#### [The input]
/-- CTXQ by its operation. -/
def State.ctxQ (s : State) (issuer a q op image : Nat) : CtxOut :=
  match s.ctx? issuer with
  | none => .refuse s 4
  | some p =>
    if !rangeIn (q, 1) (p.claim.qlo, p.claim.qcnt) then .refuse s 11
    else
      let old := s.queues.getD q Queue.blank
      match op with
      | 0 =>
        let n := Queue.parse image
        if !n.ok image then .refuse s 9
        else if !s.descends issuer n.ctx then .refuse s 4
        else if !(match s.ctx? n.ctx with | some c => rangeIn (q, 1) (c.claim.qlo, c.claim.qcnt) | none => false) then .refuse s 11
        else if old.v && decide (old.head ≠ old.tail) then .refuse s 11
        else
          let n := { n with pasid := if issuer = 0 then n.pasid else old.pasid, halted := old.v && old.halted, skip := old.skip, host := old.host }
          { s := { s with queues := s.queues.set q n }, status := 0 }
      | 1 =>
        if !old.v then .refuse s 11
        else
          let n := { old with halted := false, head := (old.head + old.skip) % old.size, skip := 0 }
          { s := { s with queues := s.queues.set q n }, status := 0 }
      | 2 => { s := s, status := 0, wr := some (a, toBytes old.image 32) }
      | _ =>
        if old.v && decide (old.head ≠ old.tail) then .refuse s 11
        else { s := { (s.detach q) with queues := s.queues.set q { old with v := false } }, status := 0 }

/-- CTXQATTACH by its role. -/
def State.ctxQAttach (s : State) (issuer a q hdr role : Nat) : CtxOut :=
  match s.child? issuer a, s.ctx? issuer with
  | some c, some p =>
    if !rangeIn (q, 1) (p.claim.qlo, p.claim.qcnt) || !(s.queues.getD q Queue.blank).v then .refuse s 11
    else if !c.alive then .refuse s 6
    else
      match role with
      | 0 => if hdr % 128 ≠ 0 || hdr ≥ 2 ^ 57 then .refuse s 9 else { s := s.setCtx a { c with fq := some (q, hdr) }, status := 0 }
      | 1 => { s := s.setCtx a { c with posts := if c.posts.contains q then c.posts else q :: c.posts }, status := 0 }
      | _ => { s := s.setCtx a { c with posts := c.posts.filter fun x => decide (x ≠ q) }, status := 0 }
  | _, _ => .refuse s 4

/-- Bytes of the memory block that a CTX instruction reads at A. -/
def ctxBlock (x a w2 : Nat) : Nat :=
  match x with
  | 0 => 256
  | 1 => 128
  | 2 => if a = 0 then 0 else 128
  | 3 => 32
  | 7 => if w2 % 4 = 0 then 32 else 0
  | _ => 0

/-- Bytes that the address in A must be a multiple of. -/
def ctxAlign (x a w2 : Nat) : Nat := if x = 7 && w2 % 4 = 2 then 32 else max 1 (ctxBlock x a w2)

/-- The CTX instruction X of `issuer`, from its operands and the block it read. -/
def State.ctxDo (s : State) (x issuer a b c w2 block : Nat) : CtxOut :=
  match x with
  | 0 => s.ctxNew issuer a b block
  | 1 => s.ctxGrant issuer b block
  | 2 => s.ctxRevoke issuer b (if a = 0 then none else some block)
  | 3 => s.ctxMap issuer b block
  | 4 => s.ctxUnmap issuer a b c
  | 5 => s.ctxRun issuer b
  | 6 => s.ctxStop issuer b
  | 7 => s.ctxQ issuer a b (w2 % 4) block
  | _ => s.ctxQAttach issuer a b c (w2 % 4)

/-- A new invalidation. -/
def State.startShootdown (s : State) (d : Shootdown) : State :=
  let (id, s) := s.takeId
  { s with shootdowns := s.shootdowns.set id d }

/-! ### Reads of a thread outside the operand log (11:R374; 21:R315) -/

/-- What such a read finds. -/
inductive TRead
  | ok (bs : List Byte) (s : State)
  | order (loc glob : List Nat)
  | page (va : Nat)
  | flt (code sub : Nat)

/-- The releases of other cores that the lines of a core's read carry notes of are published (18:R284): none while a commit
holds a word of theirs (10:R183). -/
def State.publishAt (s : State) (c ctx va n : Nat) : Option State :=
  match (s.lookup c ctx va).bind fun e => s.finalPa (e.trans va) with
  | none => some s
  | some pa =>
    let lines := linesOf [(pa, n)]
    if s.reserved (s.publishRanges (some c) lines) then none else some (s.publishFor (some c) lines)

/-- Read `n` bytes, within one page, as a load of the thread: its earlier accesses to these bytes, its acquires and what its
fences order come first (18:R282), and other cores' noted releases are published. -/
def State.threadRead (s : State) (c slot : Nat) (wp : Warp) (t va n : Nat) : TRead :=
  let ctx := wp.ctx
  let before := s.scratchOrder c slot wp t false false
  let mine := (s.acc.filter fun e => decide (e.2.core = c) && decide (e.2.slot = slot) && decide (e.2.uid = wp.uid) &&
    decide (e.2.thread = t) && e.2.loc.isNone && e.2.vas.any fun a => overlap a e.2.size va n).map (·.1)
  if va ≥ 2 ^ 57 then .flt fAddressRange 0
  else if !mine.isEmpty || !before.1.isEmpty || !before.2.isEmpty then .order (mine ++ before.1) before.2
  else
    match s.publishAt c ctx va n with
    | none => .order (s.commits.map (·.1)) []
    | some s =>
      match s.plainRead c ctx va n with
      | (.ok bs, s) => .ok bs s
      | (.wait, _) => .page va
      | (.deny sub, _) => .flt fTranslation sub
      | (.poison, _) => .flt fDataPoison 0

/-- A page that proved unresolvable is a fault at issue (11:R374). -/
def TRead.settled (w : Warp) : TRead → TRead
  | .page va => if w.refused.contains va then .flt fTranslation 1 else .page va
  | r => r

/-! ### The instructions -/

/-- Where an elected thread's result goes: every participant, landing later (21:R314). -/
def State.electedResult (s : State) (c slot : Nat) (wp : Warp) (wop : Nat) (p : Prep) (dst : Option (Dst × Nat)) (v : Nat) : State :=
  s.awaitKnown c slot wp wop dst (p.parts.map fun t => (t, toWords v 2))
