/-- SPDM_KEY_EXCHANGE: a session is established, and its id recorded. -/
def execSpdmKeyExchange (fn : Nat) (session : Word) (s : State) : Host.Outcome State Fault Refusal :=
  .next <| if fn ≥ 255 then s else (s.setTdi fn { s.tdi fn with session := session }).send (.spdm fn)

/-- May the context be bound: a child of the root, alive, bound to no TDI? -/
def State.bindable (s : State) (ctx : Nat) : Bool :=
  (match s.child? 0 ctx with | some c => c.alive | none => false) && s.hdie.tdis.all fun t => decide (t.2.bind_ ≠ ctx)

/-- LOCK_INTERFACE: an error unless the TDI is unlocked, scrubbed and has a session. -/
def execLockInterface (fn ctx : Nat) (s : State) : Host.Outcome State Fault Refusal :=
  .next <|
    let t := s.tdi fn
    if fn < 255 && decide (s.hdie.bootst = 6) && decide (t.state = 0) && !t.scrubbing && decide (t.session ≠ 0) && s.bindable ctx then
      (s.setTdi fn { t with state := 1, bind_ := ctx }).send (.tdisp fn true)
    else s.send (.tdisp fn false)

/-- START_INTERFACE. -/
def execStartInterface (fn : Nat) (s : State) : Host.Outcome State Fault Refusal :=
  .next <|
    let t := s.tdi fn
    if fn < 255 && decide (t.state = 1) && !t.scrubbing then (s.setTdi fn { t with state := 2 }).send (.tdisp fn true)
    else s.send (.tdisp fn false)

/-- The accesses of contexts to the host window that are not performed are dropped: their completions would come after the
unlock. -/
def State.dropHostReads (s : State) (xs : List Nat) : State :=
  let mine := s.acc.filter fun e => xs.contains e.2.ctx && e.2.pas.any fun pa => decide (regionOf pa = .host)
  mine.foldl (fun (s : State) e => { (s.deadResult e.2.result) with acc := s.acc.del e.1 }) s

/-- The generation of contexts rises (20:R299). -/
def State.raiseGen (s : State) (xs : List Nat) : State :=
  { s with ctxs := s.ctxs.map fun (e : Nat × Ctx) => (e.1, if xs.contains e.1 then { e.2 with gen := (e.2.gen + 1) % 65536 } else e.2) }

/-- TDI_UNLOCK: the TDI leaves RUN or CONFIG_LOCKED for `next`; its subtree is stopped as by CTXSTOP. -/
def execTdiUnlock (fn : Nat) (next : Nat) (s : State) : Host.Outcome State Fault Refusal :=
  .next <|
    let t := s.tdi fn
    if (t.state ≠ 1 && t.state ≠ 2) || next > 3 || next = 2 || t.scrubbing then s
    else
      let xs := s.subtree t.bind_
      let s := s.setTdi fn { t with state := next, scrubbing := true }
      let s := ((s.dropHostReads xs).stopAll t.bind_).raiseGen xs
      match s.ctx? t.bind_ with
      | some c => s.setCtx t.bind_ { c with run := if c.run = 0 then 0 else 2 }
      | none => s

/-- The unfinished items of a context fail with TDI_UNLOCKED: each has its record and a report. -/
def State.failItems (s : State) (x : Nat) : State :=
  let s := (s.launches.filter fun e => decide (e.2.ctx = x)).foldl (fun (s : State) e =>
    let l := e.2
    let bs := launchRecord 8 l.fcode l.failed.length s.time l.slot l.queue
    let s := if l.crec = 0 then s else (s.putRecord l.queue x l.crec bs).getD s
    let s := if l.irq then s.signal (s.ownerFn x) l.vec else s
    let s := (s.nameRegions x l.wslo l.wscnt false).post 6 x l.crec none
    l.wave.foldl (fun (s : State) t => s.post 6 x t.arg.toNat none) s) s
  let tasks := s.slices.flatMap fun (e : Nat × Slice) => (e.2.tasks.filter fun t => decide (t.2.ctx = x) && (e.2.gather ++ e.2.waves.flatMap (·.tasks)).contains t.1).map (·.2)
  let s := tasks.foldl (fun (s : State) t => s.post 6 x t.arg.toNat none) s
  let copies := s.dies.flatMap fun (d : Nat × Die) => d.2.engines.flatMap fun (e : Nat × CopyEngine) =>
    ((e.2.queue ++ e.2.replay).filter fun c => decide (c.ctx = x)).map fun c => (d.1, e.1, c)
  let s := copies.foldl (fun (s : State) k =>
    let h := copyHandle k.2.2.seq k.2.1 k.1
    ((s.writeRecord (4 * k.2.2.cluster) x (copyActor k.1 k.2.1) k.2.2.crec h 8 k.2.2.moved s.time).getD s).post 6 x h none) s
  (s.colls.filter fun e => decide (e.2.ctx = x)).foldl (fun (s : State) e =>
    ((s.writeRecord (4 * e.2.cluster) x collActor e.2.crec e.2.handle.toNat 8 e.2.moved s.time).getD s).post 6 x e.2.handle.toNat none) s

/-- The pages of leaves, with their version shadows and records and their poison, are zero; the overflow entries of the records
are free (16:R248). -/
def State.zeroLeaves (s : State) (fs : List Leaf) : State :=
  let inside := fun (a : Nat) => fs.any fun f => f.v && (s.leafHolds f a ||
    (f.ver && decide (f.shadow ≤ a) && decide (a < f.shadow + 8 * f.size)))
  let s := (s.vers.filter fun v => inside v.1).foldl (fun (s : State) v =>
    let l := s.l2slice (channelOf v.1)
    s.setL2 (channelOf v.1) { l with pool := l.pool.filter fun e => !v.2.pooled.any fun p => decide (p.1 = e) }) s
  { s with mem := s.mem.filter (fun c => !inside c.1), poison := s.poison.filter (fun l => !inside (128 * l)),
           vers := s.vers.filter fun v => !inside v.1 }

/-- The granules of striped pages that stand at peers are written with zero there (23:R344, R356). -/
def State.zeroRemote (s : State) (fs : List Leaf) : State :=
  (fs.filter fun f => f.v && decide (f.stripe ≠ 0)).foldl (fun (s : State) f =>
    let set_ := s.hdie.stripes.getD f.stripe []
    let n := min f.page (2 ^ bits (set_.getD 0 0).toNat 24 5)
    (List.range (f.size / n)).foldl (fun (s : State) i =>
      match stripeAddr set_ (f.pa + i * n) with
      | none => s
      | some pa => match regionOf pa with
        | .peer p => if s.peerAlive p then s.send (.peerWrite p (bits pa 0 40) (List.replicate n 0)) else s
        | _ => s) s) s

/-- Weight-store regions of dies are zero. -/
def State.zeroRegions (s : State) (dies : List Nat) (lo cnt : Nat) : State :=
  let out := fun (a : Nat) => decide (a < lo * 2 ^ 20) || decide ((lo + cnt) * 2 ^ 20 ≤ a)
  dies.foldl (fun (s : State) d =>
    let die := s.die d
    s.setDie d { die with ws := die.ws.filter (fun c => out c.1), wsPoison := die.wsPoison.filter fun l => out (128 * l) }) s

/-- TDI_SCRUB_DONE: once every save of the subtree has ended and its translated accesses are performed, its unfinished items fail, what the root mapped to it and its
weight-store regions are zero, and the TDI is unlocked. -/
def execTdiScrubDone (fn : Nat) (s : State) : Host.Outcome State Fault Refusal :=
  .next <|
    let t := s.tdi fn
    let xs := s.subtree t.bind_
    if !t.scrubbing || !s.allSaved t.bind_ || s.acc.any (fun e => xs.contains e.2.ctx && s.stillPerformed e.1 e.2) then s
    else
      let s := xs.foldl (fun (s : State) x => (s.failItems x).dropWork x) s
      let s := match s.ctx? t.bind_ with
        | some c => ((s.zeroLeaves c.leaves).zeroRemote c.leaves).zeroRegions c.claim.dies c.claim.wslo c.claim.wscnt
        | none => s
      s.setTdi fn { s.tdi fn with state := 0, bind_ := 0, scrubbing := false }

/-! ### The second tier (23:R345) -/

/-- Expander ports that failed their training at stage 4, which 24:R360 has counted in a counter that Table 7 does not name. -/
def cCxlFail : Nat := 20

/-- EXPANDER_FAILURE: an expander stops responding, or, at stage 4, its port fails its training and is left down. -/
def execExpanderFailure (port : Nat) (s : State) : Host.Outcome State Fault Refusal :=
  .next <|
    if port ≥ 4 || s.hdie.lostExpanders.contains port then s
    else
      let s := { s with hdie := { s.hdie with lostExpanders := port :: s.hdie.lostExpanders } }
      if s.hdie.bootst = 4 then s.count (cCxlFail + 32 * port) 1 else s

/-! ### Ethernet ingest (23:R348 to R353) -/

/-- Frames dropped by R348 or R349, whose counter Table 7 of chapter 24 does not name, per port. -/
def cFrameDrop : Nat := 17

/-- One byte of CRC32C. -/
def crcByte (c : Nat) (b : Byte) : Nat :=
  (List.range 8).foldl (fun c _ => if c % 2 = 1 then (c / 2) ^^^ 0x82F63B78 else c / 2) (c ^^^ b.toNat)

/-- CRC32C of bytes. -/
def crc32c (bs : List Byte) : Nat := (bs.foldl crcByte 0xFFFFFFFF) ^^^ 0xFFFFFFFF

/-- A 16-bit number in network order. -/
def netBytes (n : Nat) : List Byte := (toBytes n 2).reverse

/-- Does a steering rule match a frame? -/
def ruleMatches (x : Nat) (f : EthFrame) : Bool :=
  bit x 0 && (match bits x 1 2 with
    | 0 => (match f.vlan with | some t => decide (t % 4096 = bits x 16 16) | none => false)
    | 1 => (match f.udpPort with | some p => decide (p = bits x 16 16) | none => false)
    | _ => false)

#### [Task prompt]
In the listing above, find the line holding "let h := copyHandle k.2.2.seq k.2.1 k.1" and the line holding "s.setL2 (channelOf v.1)", then output those two lines and every line between them exactly.

#### [Response to this task]
    let h := copyHandle k.2.2.seq k.2.1 k.1
    ((s.writeRecord (4 * k.2.2.cluster) x (copyActor k.1 k.2.1) k.2.2.crec h 8 k.2.2.moved s.time).getD s).post 6 x h none) s
  (s.colls.filter fun e => decide (e.2.ctx = x)).foldl (fun (s : State) e =>
    ((s.writeRecord (4 * e.2.cluster) x collActor e.2.crec e.2.handle.toNat 8 e.2.moved s.time).getD s).post 6 x e.2.handle.toNat none) s

/-- The pages of leaves, with their version shadows and records and their poison, are zero; the overflow entries of the records
are free (16:R248). -/
def State.zeroLeaves (s : State) (fs : List Leaf) : State :=
  let inside := fun (a : Nat) => fs.any fun f => f.v && (s.leafHolds f a ||
    (f.ver && decide (f.shadow ≤ a) && decide (a < f.shadow + 8 * f.size)))
  let s := (s.vers.filter fun v => inside v.1).foldl (fun (s : State) v =>
    let l := s.l2slice (channelOf v.1)
    s.setL2 (channelOf v.1) { l with pool := l.pool.filter fun e => !v.2.pooled.any fun p => decide (p.1 = e) }) s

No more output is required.